Occupancy and motif type define a distinct subset of dynamically regulated BLIMP1 targets. (A) siRNA knockdown of BLIMP1 in U266 myeloma cells. Quadruplicate samples of U266 cells were transfected with control siRNA or siRNA directed against BLIMP1. The protein levels of BLIMP1 and β-ACTIN present in cell lysates were determined 24 h post-transfection. (B) Alteration of BLIMP1 target gene expression in siRNA-treated U266 cells. Changes in expression of individual target genes were evaluated by quantitative RT-PCR. Shown are representative target genes with expression normalized to GAPDH and displayed as fold-change (y-axis) in expression relative to control siRNA-treated samples. (C) Global gene expression changes in siRNA-treated samples were evaluated on NimbleGen micro-arrays. BLIMP1 target genes were divided into three groups according to motif type: (i) those whose promoters contain a top 15% WWM-Q match with IRF overlap (black fill), (ii) those whose promoters contain a top 15% WWM-Q match without IRF overlap (grey fill) (iii) all other occupied promoters (vertical stripes). The enrichment of these target genes amongst all genes showing an increase in expression above fold-change cut-offs from 1.4- to 2-fold was evaluated using a hypergeometric test. The observed enrichment for each group amongst genes changing expression is shown in the upward bars, the significance of this enrichment is shown as the log₁₀ of the P-value in downward bars. The dotted line represents P ≤ 0.05. (D) Dynamically regulated promoters show a shift in occupancy from BLIMP1 to IRFs following BLIMP1 knockdown. U266 cells were transfected with control siRNA or siRNA directed against BLIMP1. ChIP was performed with control antibody and antibodies specific to BLIMP1 or a mixture of antibodies recognizing IRF1 and IRF2. Enrichment of promoter fragments was determined for control and BLIMP1 siRNA transfected cells. The percentage change (y-axis) in enrichment for each promoter (BLIMP1-siRNA ChIP/Control siRNA ChIP) is displayed.

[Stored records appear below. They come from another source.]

-- ==== Sys2Proof/Laws/State.lean ====
section
/-! SUPPORT. What each update of State leaves as it was, field by field: one conjunction per update, which the simplifier takes apart into one rule
per field. -/

namespace Sys2Proof.Machine

@[simp] theorem regSet_keeps (s : State) (off v : Nat) :
    (regSet s off v).pending = s.pending ∧ (regSet s off v).free = s.free ∧ (regSet s off v).tense = s.tense ∧ (regSet s off v).spm = s.spm ∧
    (regSet s off v).hbm = s.hbm ∧ (regSet s off v).lcReq = s.lcReq ∧ (regSet s off v).lcWork = s.lcWork ∧ (regSet s off v).fwBuf = s.fwBuf ∧
    (regSet s off v).hstk = s.hstk ∧ (regSet s off v).escaped = s.escaped ∧ (regSet s off v).corrected = s.corrected ∧
    (regSet s off v).corrAt = s.corrAt ∧ (regSet s off v).conj = s.conj ∧ (regSet s off v).ctxs = s.ctxs ∧ (regSet s off v).runs = s.runs ∧
    (regSet s off v).queues = s.queues ∧ (regSet s off v).progs = s.progs ∧ (regSet s off v).nextProg = s.nextProg ∧
    (regSet s off v).verbs = s.verbs ∧ (regSet s off v).reports = s.reports ∧ (regSet s off v).rseq = s.rseq ∧
    (regSet s off v).rptLost = s.rptLost ∧ (regSet s off v).rptBuf = s.rptBuf ∧ (regSet s off v).mgmtOut = s.mgmtOut ∧
    (regSet s off v).audit = s.audit ∧ (regSet s off v).audLost = s.audLost ∧ (regSet s off v).audFirst = s.audFirst ∧
    (regSet s off v).ports = s.ports ∧ (regSet s off v).nextReq = s.nextReq ∧ (regSet s off v).wire = s.wire ∧ (regSet s off v).loop = s.loop ∧
    (regSet s off v).cancelled = s.cancelled ∧ (regSet s off v).ackWait = s.ackWait ∧ (regSet s off v).wakeWant = s.wakeWant ∧
    (regSet s off v).groups = s.groups ∧ (regSet s off v).mirror = s.mirror ∧ (regSet s off v).pair = s.pair ∧ (regSet s off v).servo = s.servo ∧
    (regSet s off v).quickQ = s.quickQ ∧ (regSet s off v).oos = s.oos ∧ (regSet s off v).infRuns = s.infRuns ∧
    (regSet s off v).infUnits = s.infUnits ∧ (regSet s off v).solves = s.solves ∧ (regSet s off v).asms = s.asms ∧
    (regSet s off v).parsers = s.parsers ∧ (regSet s off v).lexers = s.lexers ∧ (regSet s off v).contQ = s.contQ ∧
    (regSet s off v).handles = s.handles ∧ (regSet s off v).outSigs = s.outSigs ∧ (regSet s off v).particles = s.particles ∧
    (regSet s off v).saved = s.saved ∧ (regSet s off v).pmoves = s.pmoves ∧ (regSet s off v).epochs = s.epochs ∧
    (regSet s off v).strobes = s.strobes ∧ (regSet s off v).xcache = s.xcache ∧ (regSet s off v).xtab = s.xtab ∧
    (regSet s off v).xseen = s.xseen ∧ (regSet s off v).fns = s.fns ∧ (regSet s off v).trackers = s.trackers ∧
    (regSet s off v).answers = s.answers ∧ (regSet s off v).hostOut = s.hostOut ∧ (regSet s off v).sqs = s.sqs ∧ (regSet s off v).rcs = s.rcs ∧
    (regSet s off v).cqRes = s.cqRes ∧ (regSet s off v).eqLost = s.eqLost ∧ (regSet s off v).descs = s.descs ∧
    (regSet s off v).nextDesc = s.nextDesc ∧ (regSet s off v).acts = s.acts ∧ (regSet s off v).i3c = s.i3c ∧ (regSet s off v).jtag = s.jtag ∧
    (regSet s off v).pins = s.pins ∧ (regSet s off v).nvm = s.nvm ∧ (regSet s off v).pwr = s.pwr ∧ (regSet s off v).cust = s.cust ∧
    (regSet s off v).field = s.field :=
  by repeat (first | exact rfl | refine ⟨rfl, ?_⟩)

@[simp] theorem setFld_keeps (s : State) (off hi lo v : Nat) :
    (setFld s off hi lo v).pending = s.pending ∧ (setFld s off hi lo v).free = s.free ∧ (setFld s off hi lo v).tense = s.tense ∧
    (setFld s off hi lo v).spm = s.spm ∧ (setFld s off hi lo v).hbm = s.hbm ∧ (setFld s off hi lo v).lcReq = s.lcReq ∧
    (setFld s off hi lo v).lcWork = s.lcWork ∧ (setFld s off hi lo v).fwBuf = s.fwBuf ∧ (setFld s off hi lo v).hstk = s.hstk ∧
    (setFld s off hi lo v).escaped = s.escaped ∧ (setFld s off hi lo v).corrected = s.corrected ∧ (setFld s off hi lo v).corrAt = s.corrAt ∧
    (setFld s off hi lo v).conj = s.conj ∧ (setFld s off hi lo v).ctxs = s.ctxs ∧ (setFld s off hi lo v).runs = s.runs ∧
    (setFld s off hi lo v).queues = s.queues ∧ (setFld s off hi lo v).progs = s.progs ∧ (setFld s off hi lo v).nextProg = s.nextProg ∧
    (setFld s off hi lo v).verbs = s.verbs ∧ (setFld s off hi lo v).reports = s.reports ∧ (setFld s off hi lo v).rseq = s.rseq ∧
    (setFld s off hi lo v).rptLost = s.rptLost ∧ (setFld s off hi lo v).rptBuf = s.rptBuf ∧ (setFld s off hi lo v).mgmtOut = s.mgmtOut ∧
    (setFld s off hi lo v).audit = s.audit ∧ (setFld s off hi lo v).audLost = s.audLost ∧ (setFld s off hi lo v).audFirst = s.audFirst ∧
    (setFld s off hi lo v).ports = s.ports ∧ (setFld s off hi lo v).nextReq = s.nextReq ∧ (setFld s off hi lo v).wire = s.wire ∧
    (setFld s off hi lo v).loop = s.loop ∧ (setFld s off hi lo v).cancelled = s.cancelled ∧ (setFld s off hi lo v).ackWait = s.ackWait ∧
    (setFld s off hi lo v).wakeWant = s.wakeWant ∧ (setFld s off hi lo v).groups = s.groups ∧ (setFld s off hi lo v).mirror = s.mirror ∧
    (setFld s off hi lo v).pair = s.pair ∧ (setFld s off hi lo v).servo = s.servo ∧ (setFld s off hi lo v).quickQ = s.quickQ ∧
    (setFld s off hi lo v).oos = s.oos ∧ (setFld s off hi lo v).infRuns = s.infRuns ∧ (setFld s off hi lo v).infUnits = s.infUnits ∧
    (setFld s off hi lo v).solves = s.solves ∧ (setFld s off hi lo v).asms = s.asms ∧ (setFld s off hi lo v).parsers = s.parsers ∧
    (setFld s off hi lo v).lexers = s.lexers ∧ (setFld s off hi lo v).contQ = s.contQ ∧ (setFld s off hi lo v).handles = s.handles ∧
    (setFld s off hi lo v).outSigs = s.outSigs ∧ (setFld s off hi lo v).particles = s.particles ∧ (setFld s off hi lo v).saved = s.saved ∧
    (setFld s off hi lo v).pmoves = s.pmoves ∧ (setFld s off hi lo v).epochs = s.epochs ∧ (setFld s off hi lo v).strobes = s.strobes ∧
    (setFld s off hi lo v).xcache = s.xcache ∧ (setFld s off hi lo v).xtab = s.xtab ∧ (setFld s off hi lo v).xseen = s.xseen ∧
    (setFld s off hi lo v).fns = s.fns ∧ (setFld s off hi lo v).trackers = s.trackers ∧ (setFld s off hi lo v).answers = s.answers ∧
    (setFld s off hi lo v).hostOut = s.hostOut ∧ (setFld s off hi lo v).sqs = s.sqs ∧ (setFld s off hi lo v).rcs = s.rcs ∧
    (setFld s off hi lo v).cqRes = s.cqRes ∧ (setFld s off hi lo v).eqLost = s.eqLost ∧ (setFld s off hi lo v).descs = s.descs ∧
    (setFld s off hi lo v).nextDesc = s.nextDesc ∧ (setFld s off hi lo v).acts = s.acts ∧ (setFld s off hi lo v).i3c = s.i3c ∧
    (setFld s off hi lo v).jtag = s.jtag ∧ (setFld s off hi lo v).pins = s.pins ∧ (setFld s off hi lo v).nvm = s.nvm ∧
    (setFld s off hi lo v).pwr = s.pwr ∧ (setFld s off hi lo v).cust = s.cust ∧ (setFld s off hi lo v).field = s.field :=
  by repeat (first | exact rfl | refine ⟨rfl, ?_⟩)

@[simp] theorem setBitOf_keeps (s : State) (off i : Nat) :
    (setBitOf s off i).pending = s.pending ∧ (setBitOf s off i).free = s.free ∧ (setBitOf s off i).tense = s.tense ∧
    (setBitOf s off i).spm = s.spm ∧ (setBitOf s off i).hbm = s.hbm ∧ (setBitOf s off i).lcReq = s.lcReq ∧ (setBitOf s off i).lcWork = s.lcWork ∧
    (setBitOf s off i).fwBuf = s.fwBuf ∧ (setBitOf s off i).hstk = s.hstk ∧ (setBitOf s off i).escaped = s.escaped ∧
    (setBitOf s off i).corrected = s.corrected ∧ (setBitOf s off i).corrAt = s.corrAt ∧ (setBitOf s off i).conj = s.conj ∧
    (setBitOf s off i).ctxs = s.ctxs ∧ (setBitOf s off i).runs = s.runs ∧ (setBitOf s off i).queues = s.queues ∧
    (setBitOf s off i).progs = s.progs ∧ (setBitOf s off i).nextProg = s.nextProg ∧ (setBitOf s off i).verbs = s.verbs ∧
    (setBitOf s off i).reports = s.reports ∧ (setBitOf s off i).rseq = s.rseq ∧ (setBitOf s off i).rptLost = s.rptLost ∧
    (setBitOf s off i).rptBuf = s.rptBuf ∧ (setBitOf s off i).mgmtOut = s.mgmtOut ∧ (setBitOf s off i).audit = s.audit ∧
    (setBitOf s off i).audLost = s.audLost ∧ (setBitOf s off i).audFirst = s.audFirst ∧ (setBitOf s off i).ports = s.ports ∧
    (setBitOf s off i).nextReq = s.nextReq ∧ (setBitOf s off i).wire = s.wire ∧ (setBitOf s off i).loop = s.loop ∧
    (setBitOf s off i).cancelled = s.cancelled ∧ (setBitOf s off i).ackWait = s.ackWait ∧ (setBitOf s off i).wakeWant = s.wakeWant ∧
    (setBitOf s off i).groups = s.groups ∧ (setBitOf s off i).mirror = s.mirror ∧ (setBitOf s off i).pair = s.pair ∧
    (setBitOf s off i).servo = s.servo ∧ (setBitOf s off i).quickQ = s.quickQ ∧ (setBitOf s off i).oos = s.oos ∧
    (setBitOf s off i).infRuns = s.infRuns ∧ (setBitOf s off i).infUnits = s.infUnits ∧ (setBitOf s off i).solves = s.solves ∧
    (setBitOf s off i).asms = s.asms ∧ (setBitOf s off i).parsers = s.parsers ∧ (setBitOf s off i).lexers = s.lexers ∧
    (setBitOf s off i).contQ = s.contQ ∧ (setBitOf s off i).handles = s.handles ∧ (setBitOf s off i).outSigs = s.outSigs ∧
    (setBitOf s off i).particles = s.particles ∧ (setBitOf s off i).saved = s.saved ∧ (setBitOf s off i).pmoves = s.pmoves ∧
    (setBitOf s off i).epochs = s.epochs ∧ (setBitOf s off i).strobes = s.strobes ∧ (setBitOf s off i).xcache = s.xcache ∧
    (setBitOf s off i).xtab = s.xtab ∧ (setBitOf s off i).xseen = s.xseen ∧ (setBitOf s off i).fns = s.fns ∧
    (setBitOf s off i).trackers = s.trackers ∧ (setBitOf s off i).answers = s.answers ∧ (setBitOf s off i).hostOut = s.hostOut ∧
    (setBitOf s off i).sqs = s.sqs ∧ (setBitOf s off i).rcs = s.rcs ∧ (setBitOf s off i).cqRes = s.cqRes ∧ (setBitOf s off i).eqLost = s.eqLost ∧
    (setBitOf s off i).descs = s.descs ∧ (setBitOf s off i).nextDesc = s.nextDesc ∧ (setBitOf s off i).acts = s.acts ∧
    (setBitOf s off i).i3c = s.i3c ∧ (setBitOf s off i).jtag = s.jtag ∧ (setBitOf s off i).pins = s.pins ∧ (setBitOf s off i).nvm = s.nvm ∧
    (setBitOf s off i).pwr = s.pwr ∧ (setBitOf s off i).cust = s.cust ∧ (setBitOf s off i).field = s.field :=
  by repeat (first | exact rfl | refine ⟨rfl, ?_⟩)

@[simp] theorem clrBitOf_keeps (s : State) (off i : Nat) :
    (clrBitOf s off i).pending = s.pending ∧ (clrBitOf s off i).free = s.free ∧ (clrBitOf s off i).tense = s.tense ∧
    (clrBitOf s off i).spm = s.spm ∧ (clrBitOf s off i).hbm = s.hbm ∧ (clrBitOf s off i).lcReq = s.lcReq ∧ (clrBitOf s off i).lcWork = s.lcWork ∧
    (clrBitOf s off i).fwBuf = s.fwBuf ∧ (clrBitOf s off i).hstk = s.hstk ∧ (clrBitOf s off i).escaped = s.escaped ∧
    (clrBitOf s off i).corrected = s.corrected ∧ (clrBitOf s off i).corrAt = s.corrAt ∧ (clrBitOf s off i).conj = s.conj ∧
    (clrBitOf s off i).ctxs = s.ctxs ∧ (clrBitOf s off i).runs = s.runs ∧ (clrBitOf s off i).queues = s.queues ∧
    (clrBitOf s off i).progs = s.progs ∧ (clrBitOf s off i).nextProg = s.nextProg ∧ (clrBitOf s off i).verbs = s.verbs ∧
    (clrBitOf s off i).reports = s.reports ∧ (clrBitOf s off i).rseq = s.rseq ∧ (clrBitOf s off i).rptLost = s.rptLost ∧
    (clrBitOf s off i).rptBuf = s.rptBuf ∧ (clrBitOf s off i).mgmtOut = s.mgmtOut ∧ (clrBitOf s off i).audit = s.audit ∧
    (clrBitOf s off i).audLost = s.audLost ∧ (clrBitOf s off i).audFirst = s.audFirst ∧ (clrBitOf s off i).ports = s.ports ∧
    (clrBitOf s off i).nextReq = s.nextReq ∧ (clrBitOf s off i).wire = s.wire ∧ (clrBitOf s off i).loop = s.loop ∧
    (clrBitOf s off i).cancelled = s.cancelled ∧ (clrBitOf s off i).ackWait = s.ackWait ∧ (clrBitOf s off i).wakeWant = s.wakeWant ∧
    (clrBitOf s off i).groups = s.groups ∧ (clrBitOf s off i).mirror = s.mirror ∧ (clrBitOf s off i).pair = s.pair ∧
    (clrBitOf s off i).servo = s.servo ∧ (clrBitOf s off i).quickQ = s.quickQ ∧ (clrBitOf s off i).oos = s.oos ∧
    (clrBitOf s off i).infRuns = s.infRuns ∧ (clrBitOf s off i).infUnits = s.infUnits ∧ (clrBitOf s off i).solves = s.solves ∧
    (clrBitOf s off i).asms = s.asms ∧ (clrBitOf s off i).parsers = s.parsers ∧ (clrBitOf s off i).lexers = s.lexers ∧
    (clrBitOf s off i).contQ = s.contQ ∧ (clrBitOf s off i).handles = s.handles ∧ (clrBitOf s off i).outSigs = s.outSigs ∧
    (clrBitOf s off i).particles = s.particles ∧ (clrBitOf s off i).saved = s.saved ∧ (clrBitOf s off i).pmoves = s.pmoves ∧
    (clrBitOf s off i).epochs = s.epochs ∧ (clrBitOf s off i).strobes = s.strobes ∧ (clrBitOf s off i).xcache = s.xcache ∧
    (clrBitOf s off i).xtab = s.xtab ∧ (clrBitOf s off i).xseen = s.xseen ∧ (clrBitOf s off i).fns = s.fns ∧
    (clrBitOf s off i).trackers = s.trackers ∧ (clrBitOf s off i).answers = s.answers ∧ (clrBitOf s off i).hostOut = s.hostOut ∧
    (clrBitOf s off i).sqs = s.sqs ∧ (clrBitOf s off i).rcs = s.rcs ∧ (clrBitOf s off i).cqRes = s.cqRes ∧ (clrBitOf s off i).eqLost = s.eqLost ∧
    (clrBitOf s off i).descs = s.descs ∧ (clrBitOf s off i).nextDesc = s.nextDesc ∧ (clrBitOf s off i).acts = s.acts ∧
    (clrBitOf s off i).i3c = s.i3c ∧ (clrBitOf s off i).jtag = s.jtag ∧ (clrBitOf s off i).pins = s.pins ∧ (clrBitOf s off i).nvm = s.nvm ∧
    (clrBitOf s off i).pwr = s.pwr ∧ (clrBitOf s off i).cust = s.cust ∧ (clrBitOf s off i).field = s.field :=
  by repeat (first | exact rfl | refine ⟨rfl, ?_⟩)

Bars show the range of values observed for duplicate ChIP samples (IRF: grey bars, BLIMP1: black bars). Results are representative of three independent experiments.

Figure 8.

Overlapping BLIMP1/IRF binding sites bind IRF1 and mediate IRF1 and BLIMP1-dependent gene regulation. (A) EMSA was performed with nuclear extracts from IRF1 transfected COS cells and oligonucleotides containing an overlapping BLIMP1/IRF site (AIM2, BTN3A3 and SP110). IRF1 complexes were identified by antibody supershift (Ab), and specificity of interaction was confirmed by competition with 100- or 10-fold excess of unlabelled probe (wedge). IRF1 bound as a single molecule is indicated by a long arrow, whereas co-occupancy of the site by two molecules of IRF1 is indicated by short arrows. (B) HeLa cells were co-transfected with vectors carrying luciferase reporter constructs driven by wild-type promoters of the indicated genes or promoters where IRF/BLIMP1 overlap sites were mutated, together with empty vector (cont), two different amounts of IRF1 (5 ng or 20 ng), and/or BLIMP1 (5 ng) expression vectors. Luciferase activity was assayed 24 h post-transfection. Luciferase activity (y-axis) is displayed normalized to renilla and relative to the control transfected sample. Data are derived from triplicate samples and are displayed as the mean ±SD.